(DATA SECTION):
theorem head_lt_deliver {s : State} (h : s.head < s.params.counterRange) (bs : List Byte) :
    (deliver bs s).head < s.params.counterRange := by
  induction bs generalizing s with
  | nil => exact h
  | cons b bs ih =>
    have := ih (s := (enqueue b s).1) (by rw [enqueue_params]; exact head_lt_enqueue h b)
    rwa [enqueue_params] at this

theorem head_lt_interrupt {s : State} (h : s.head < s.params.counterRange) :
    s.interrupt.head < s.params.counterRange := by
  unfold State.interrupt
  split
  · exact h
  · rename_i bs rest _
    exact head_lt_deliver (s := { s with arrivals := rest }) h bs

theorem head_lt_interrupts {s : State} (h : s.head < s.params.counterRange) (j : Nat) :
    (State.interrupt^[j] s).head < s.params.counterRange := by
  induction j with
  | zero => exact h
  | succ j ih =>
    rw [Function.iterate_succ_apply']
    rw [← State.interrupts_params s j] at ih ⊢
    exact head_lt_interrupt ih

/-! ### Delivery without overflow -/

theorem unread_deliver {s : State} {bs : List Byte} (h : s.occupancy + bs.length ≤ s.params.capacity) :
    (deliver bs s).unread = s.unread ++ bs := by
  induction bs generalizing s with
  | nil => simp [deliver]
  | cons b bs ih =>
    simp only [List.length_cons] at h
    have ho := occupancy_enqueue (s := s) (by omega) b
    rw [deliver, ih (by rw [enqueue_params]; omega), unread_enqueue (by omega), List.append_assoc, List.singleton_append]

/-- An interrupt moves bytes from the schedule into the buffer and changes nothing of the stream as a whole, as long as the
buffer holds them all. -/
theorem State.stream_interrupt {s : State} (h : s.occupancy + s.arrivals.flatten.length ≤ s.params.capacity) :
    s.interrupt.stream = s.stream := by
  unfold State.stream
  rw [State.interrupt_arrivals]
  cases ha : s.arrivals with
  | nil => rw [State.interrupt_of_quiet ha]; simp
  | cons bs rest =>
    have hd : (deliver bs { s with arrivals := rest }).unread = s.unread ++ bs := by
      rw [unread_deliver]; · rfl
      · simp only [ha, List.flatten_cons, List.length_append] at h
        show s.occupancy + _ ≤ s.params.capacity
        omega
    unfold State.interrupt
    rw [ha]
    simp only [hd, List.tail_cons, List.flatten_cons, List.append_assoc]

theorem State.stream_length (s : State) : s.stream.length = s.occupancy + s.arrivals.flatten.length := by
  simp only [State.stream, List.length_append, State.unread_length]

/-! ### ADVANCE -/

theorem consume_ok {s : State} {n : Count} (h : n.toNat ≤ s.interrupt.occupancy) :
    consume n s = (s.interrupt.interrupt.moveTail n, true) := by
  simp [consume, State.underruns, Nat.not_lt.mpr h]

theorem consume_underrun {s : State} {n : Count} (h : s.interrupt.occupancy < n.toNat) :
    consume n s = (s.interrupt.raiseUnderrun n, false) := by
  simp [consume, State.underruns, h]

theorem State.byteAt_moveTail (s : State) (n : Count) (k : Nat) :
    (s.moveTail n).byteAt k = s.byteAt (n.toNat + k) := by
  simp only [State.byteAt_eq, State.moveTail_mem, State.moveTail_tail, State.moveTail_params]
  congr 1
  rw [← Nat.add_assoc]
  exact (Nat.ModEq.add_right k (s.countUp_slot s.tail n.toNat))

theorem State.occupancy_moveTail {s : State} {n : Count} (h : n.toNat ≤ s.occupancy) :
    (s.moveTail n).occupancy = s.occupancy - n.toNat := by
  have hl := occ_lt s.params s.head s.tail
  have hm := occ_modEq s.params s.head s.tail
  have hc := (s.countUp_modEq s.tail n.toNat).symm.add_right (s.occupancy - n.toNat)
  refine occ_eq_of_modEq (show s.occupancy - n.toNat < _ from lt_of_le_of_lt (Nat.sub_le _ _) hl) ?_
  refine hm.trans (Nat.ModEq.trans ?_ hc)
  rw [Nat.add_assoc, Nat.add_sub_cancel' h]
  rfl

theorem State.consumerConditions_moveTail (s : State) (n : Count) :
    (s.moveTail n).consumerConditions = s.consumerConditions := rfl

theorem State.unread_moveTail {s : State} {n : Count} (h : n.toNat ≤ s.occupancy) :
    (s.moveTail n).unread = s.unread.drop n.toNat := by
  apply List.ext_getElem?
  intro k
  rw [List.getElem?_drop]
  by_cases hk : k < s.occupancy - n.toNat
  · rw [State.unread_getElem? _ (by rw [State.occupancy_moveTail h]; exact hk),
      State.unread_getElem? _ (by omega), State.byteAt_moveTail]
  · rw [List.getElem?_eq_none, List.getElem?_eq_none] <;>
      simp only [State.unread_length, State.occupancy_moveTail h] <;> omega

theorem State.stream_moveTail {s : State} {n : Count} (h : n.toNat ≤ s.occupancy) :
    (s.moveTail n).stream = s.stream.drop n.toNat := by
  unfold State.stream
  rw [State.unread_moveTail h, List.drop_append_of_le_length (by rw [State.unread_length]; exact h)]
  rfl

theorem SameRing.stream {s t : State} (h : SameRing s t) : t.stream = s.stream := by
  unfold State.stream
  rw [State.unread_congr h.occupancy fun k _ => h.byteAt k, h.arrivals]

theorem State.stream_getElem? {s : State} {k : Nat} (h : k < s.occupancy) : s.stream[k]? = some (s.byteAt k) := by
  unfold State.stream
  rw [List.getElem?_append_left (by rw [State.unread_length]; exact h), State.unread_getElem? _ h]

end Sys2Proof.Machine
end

(PROBLEM DETAILS): All of the material above is to be retyped word for word.

(SOLVED EXERCISE):
theorem head_lt_deliver {s : State} (h : s.head < s.params.counterRange) (bs : List Byte) :
    (deliver bs s).head < s.params.counterRange := by
  induction bs generalizing s with
  | nil => exact h
  | cons b bs ih =>
    have := ih (s := (enqueue b s).1) (by rw [enqueue_params]; exact head_lt_enqueue h b)
    rwa [enqueue_params] at this

theorem head_lt_interrupt {s : State} (h : s.head < s.params.counterRange) :
    s.interrupt.head < s.params.counterRange := by
  unfold State.interrupt
  split
  · exact h
  · rename_i bs rest _
    exact head_lt_deliver (s := { s with arrivals := rest }) h bs

theorem head_lt_interrupts {s : State} (h : s.head < s.params.counterRange) (j : Nat) :
    (State.interrupt^[j] s).head < s.params.counterRange := by
  induction j with
  | zero => exact h
  | succ j ih =>
    rw [Function.iterate_succ_apply']
    rw [← State.interrupts_params s j] at ih ⊢
    exact head_lt_interrupt ih

/-! ### Delivery without overflow -/

theorem unread_deliver {s : State} {bs : List Byte} (h : s.occupancy + bs.length ≤ s.params.capacity) :
    (deliver bs s).unread = s.unread ++ bs := by
  induction bs generalizing s with
  | nil => simp [deliver]
  | cons b bs ih =>
    simp only [List.length_cons] at h
    have ho := occupancy_enqueue (s := s) (by omega) b
    rw [deliver, ih (by rw [enqueue_params]; omega), unread_enqueue (by omega), List.append_assoc, List.singleton_append]

/-- An interrupt moves bytes from the schedule into the buffer and changes nothing of the stream as a whole, as long as the
buffer holds them all. -/
theorem State.stream_interrupt {s : State} (h : s.occupancy + s.arrivals.flatten.length ≤ s.params.capacity) :
    s.interrupt.stream = s.stream := by
  unfold State.stream
  rw [State.interrupt_arrivals]
  cases ha : s.arrivals with
  | nil => rw [State.interrupt_of_quiet ha]; simp
  | cons bs rest =>
    have hd : (deliver bs { s with arrivals := rest }).unread = s.unread ++ bs := by
      rw [unread_deliver]; · rfl
      · simp only [ha, List.flatten_cons, List.length_append] at h
        show s.occupancy + _ ≤ s.params.capacity
        omega
    unfold State.interrupt
    rw [ha]
    simp only [hd, List.tail_cons, List.flatten_cons, List.append_assoc]

theorem State.stream_length (s : State) : s.stream.length = s.occupancy + s.arrivals.flatten.length := by
  simp only [State.stream, List.length_append, State.unread_length]

/-! ### ADVANCE -/

theorem consume_ok {s : State} {n : Count} (h : n.toNat ≤ s.interrupt.occupancy) :
    consume n s = (s.interrupt.interrupt.moveTail n, true) := by
  simp [consume, State.underruns, Nat.not_lt.mpr h]

theorem consume_underrun {s : State} {n : Count} (h : s.interrupt.occupancy < n.toNat) :
    consume n s = (s.interrupt.raiseUnderrun n, false) := by
  simp [consume, State.underruns, h]

theorem State.byteAt_moveTail (s : State) (n : Count) (k : Nat) :
    (s.moveTail n).byteAt k = s.byteAt (n.toNat + k) := by
  simp only [State.byteAt_eq, State.moveTail_mem, State.moveTail_tail, State.moveTail_params]
  congr 1
  rw [← Nat.add_assoc]
  exact (Nat.ModEq.add_right k (s.countUp_slot s.tail n.toNat))

theorem State.occupancy_moveTail {s : State} {n : Count} (h : n.toNat ≤ s.occupancy) :
    (s.moveTail n).occupancy = s.occupancy - n.toNat := by
  have hl := occ_lt s.params s.head s.tail
  have hm := occ_modEq s.params s.head s.tail
  have hc := (s.countUp_modEq s.tail n.toNat).symm.add_right (s.occupancy - n.toNat)
  refine occ_eq_of_modEq (show s.occupancy - n.toNat < _ from lt_of_le_of_lt (Nat.sub_le _ _) hl) ?_
  refine hm.trans (Nat.ModEq.trans ?_ hc)
  rw [Nat.add_assoc, Nat.add_sub_cancel' h]
  rfl

theorem State.consumerConditions_moveTail (s : State) (n : Count) :
    (s.moveTail n).consumerConditions = s.consumerConditions := rfl

theorem State.unread_moveTail {s : State} {n : Count} (h : n.toNat ≤ s.occupancy) :
    (s.moveTail n).unread = s.unread.drop n.toNat := by
  apply List.ext_getElem?
  intro k
  rw [List.getElem?_drop]
  by_cases hk : k < s.occupancy - n.toNat
  · rw [State.unread_getElem? _ (by rw [State.occupancy_moveTail h]; exact hk),
      State.unread_getElem? _ (by omega), State.byteAt_moveTail]
  · rw [List.getElem?_eq_none, List.getElem?_eq_none] <;>
      simp only [State.unread_length, State.occupancy_moveTail h] <;> omega

theorem State.stream_moveTail {s : State} {n : Count} (h : n.toNat ≤ s.occupancy) :
    (s.moveTail n).stream = s.stream.drop n.toNat := by
  unfold State.stream
  rw [State.unread_moveTail h, List.drop_append_of_le_length (by rw [State.unread_length]; exact h)]
  rfl

theorem SameRing.stream {s t : State} (h : SameRing s t) : t.stream = s.stream := by
  unfold State.stream
  rw [State.unread_congr h.occupancy fun k _ => h.byteAt k, h.arrivals]

theorem State.stream_getElem? {s : State} {k : Nat} (h : k < s.occupancy) : s.stream[k]? = some (s.byteAt k) := by
  unfold State.stream
  rw [List.getElem?_append_left (by rw [State.unread_length]; exact h), State.unread_getElem? _ h]

end Sys2Proof.Machine
end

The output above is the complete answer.